Data extracted from a collection —
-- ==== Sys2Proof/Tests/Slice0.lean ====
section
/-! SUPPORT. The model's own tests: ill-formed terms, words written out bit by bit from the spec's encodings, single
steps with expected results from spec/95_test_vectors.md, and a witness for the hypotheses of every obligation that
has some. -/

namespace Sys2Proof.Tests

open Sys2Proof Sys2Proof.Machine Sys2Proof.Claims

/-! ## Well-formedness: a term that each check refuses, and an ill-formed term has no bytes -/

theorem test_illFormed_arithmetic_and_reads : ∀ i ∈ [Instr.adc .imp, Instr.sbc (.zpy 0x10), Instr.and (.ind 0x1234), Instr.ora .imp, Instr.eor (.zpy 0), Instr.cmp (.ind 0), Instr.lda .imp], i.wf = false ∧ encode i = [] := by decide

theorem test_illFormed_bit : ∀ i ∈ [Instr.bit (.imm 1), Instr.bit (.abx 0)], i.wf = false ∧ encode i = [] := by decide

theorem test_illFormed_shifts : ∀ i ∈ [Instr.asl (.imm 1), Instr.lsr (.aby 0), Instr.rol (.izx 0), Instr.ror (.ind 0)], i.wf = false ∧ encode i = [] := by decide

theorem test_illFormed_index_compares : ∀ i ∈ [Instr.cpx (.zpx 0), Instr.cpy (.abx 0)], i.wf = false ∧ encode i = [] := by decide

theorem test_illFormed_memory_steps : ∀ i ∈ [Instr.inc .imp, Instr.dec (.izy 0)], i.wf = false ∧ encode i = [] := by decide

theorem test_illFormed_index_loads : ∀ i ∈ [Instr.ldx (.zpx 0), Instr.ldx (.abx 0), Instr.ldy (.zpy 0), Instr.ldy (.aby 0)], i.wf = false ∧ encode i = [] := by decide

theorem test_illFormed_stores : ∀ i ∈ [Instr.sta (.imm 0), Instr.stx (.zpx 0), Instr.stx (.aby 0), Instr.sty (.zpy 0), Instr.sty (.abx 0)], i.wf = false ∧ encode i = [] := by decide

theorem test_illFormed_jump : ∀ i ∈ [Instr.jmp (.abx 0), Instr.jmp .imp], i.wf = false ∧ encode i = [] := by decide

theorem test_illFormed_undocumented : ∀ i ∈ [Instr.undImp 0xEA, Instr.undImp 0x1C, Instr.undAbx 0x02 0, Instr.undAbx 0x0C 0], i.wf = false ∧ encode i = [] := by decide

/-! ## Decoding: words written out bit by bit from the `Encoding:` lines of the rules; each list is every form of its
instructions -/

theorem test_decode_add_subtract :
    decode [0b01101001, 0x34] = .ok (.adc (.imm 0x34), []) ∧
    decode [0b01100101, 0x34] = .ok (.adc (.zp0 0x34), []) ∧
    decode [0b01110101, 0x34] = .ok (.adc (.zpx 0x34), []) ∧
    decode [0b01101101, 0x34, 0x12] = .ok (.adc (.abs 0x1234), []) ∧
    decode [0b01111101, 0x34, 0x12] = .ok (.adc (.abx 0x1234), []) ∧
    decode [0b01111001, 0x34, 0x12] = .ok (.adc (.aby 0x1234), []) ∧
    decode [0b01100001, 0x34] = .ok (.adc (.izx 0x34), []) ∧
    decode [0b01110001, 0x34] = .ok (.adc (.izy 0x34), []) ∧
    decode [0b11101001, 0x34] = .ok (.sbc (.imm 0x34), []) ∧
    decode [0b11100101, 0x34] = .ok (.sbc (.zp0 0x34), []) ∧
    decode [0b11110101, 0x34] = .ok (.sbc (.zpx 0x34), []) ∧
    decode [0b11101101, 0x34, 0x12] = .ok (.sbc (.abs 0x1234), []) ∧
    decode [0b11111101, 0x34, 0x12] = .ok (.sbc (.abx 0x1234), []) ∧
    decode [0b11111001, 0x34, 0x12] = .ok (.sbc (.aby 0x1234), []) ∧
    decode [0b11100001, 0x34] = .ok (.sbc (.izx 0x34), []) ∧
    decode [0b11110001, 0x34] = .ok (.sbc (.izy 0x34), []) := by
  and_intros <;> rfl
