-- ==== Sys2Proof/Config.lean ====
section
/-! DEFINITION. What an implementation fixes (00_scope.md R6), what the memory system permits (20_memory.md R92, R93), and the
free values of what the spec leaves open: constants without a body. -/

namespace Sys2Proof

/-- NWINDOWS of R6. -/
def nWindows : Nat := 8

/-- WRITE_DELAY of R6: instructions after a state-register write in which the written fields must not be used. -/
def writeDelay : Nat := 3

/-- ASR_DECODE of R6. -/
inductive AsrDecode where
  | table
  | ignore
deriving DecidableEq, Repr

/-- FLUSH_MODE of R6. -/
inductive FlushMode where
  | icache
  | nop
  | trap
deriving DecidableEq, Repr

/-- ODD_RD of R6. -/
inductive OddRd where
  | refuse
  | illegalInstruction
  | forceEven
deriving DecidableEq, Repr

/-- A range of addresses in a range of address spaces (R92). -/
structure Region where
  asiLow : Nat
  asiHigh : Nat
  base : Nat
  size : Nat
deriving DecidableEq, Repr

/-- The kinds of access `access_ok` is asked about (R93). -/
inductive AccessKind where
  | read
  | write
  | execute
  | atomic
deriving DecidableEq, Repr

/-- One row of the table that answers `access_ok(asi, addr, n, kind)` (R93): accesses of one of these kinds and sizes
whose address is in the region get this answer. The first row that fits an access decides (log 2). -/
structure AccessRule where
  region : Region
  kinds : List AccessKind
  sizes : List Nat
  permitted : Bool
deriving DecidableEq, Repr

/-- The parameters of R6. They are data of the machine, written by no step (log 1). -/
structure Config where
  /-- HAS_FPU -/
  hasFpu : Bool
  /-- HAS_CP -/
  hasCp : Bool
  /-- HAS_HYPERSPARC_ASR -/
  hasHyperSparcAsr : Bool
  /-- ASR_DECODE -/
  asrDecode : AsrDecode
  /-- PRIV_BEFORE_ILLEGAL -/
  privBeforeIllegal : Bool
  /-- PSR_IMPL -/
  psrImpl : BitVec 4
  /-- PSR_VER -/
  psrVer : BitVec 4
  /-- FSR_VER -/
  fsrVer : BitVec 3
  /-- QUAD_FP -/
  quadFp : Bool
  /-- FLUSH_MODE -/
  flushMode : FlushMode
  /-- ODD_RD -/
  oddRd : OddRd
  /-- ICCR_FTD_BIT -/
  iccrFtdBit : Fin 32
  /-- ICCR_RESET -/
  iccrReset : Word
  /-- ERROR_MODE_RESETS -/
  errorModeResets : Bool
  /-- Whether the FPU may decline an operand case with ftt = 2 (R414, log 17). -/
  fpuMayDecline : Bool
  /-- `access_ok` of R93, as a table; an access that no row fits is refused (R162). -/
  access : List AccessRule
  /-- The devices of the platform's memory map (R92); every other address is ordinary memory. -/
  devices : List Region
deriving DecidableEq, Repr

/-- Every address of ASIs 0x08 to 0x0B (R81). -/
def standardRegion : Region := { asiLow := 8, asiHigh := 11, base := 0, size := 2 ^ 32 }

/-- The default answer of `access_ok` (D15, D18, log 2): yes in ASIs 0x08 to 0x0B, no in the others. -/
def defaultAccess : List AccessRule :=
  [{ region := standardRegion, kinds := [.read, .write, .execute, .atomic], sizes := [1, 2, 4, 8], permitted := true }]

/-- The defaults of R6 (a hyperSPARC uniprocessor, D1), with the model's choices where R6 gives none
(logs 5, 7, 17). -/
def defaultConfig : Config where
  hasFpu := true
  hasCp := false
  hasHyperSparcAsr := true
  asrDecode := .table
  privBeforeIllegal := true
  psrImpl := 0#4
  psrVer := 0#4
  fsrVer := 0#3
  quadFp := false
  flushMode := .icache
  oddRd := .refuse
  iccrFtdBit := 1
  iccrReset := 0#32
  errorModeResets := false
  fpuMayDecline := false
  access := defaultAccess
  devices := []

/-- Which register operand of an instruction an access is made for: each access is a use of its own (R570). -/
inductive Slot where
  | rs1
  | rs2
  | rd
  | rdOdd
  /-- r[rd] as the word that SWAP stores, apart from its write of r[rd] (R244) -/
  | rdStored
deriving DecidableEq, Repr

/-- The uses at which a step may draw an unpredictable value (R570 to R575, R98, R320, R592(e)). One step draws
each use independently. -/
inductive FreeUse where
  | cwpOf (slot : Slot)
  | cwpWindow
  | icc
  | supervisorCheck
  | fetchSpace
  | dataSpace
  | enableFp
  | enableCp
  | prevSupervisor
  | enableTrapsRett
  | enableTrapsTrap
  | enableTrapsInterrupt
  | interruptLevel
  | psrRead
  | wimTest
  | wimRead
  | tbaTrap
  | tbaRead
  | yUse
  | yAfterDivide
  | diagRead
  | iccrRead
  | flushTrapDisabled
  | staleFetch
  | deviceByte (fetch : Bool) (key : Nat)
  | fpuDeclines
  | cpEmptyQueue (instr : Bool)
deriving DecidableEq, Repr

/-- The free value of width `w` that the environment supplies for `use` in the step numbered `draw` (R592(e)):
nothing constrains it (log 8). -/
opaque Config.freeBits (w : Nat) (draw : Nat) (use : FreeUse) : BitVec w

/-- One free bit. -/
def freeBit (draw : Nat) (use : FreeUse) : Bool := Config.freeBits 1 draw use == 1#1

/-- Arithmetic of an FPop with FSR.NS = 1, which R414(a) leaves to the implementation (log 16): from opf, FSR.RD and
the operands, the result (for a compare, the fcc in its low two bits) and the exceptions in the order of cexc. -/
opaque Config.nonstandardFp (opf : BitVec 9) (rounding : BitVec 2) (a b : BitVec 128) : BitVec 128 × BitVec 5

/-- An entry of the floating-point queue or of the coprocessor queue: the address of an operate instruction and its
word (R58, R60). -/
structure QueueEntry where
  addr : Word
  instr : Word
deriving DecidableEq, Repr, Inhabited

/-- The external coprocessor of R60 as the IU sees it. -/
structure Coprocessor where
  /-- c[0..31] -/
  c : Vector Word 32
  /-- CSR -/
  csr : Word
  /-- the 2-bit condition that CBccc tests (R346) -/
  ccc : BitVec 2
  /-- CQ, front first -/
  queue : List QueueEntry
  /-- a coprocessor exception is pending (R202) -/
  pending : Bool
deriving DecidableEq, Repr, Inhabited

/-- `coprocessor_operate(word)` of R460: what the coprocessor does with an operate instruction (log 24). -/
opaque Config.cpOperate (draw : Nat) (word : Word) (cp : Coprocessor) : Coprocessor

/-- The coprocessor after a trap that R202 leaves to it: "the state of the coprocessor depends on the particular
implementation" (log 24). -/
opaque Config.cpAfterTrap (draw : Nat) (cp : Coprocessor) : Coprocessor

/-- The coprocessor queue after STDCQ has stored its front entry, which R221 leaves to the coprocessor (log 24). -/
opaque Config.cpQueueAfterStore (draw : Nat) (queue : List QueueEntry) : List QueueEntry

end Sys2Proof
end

Task goal — Scan the lines above for "privBeforeIllegal : Bool" and for "def standardRegion : Region". Repeat exactly the line holding each of them and every line in between.

Task response —
  privBeforeIllegal : Bool
  /-- PSR_IMPL -/
  psrImpl : BitVec 4
  /-- PSR_VER -/
  psrVer : BitVec 4
  /-- FSR_VER -/
  fsrVer : BitVec 3
  /-- QUAD_FP -/
  quadFp : Bool
  /-- FLUSH_MODE -/
  flushMode : FlushMode
  /-- ODD_RD -/
  oddRd : OddRd
  /-- ICCR_FTD_BIT -/
  iccrFtdBit : Fin 32
  /-- ICCR_RESET -/
  iccrReset : Word
  /-- ERROR_MODE_RESETS -/
  errorModeResets : Bool
  /-- Whether the FPU may decline an operand case with ftt = 2 (R414, log 17). -/
  fpuMayDecline : Bool
  /-- `access_ok` of R93, as a table; an access that no row fits is refused (R162). -/
  access : List AccessRule
  /-- The devices of the platform's memory map (R92); every other address is ordinary memory. -/
  devices : List Region
deriving DecidableEq, Repr

/-- Every address of ASIs 0x08 to 0x0B (R81). -/
def standardRegion : Region := { asiLow := 8, asiHigh := 11, base := 0, size := 2 ^ 32 }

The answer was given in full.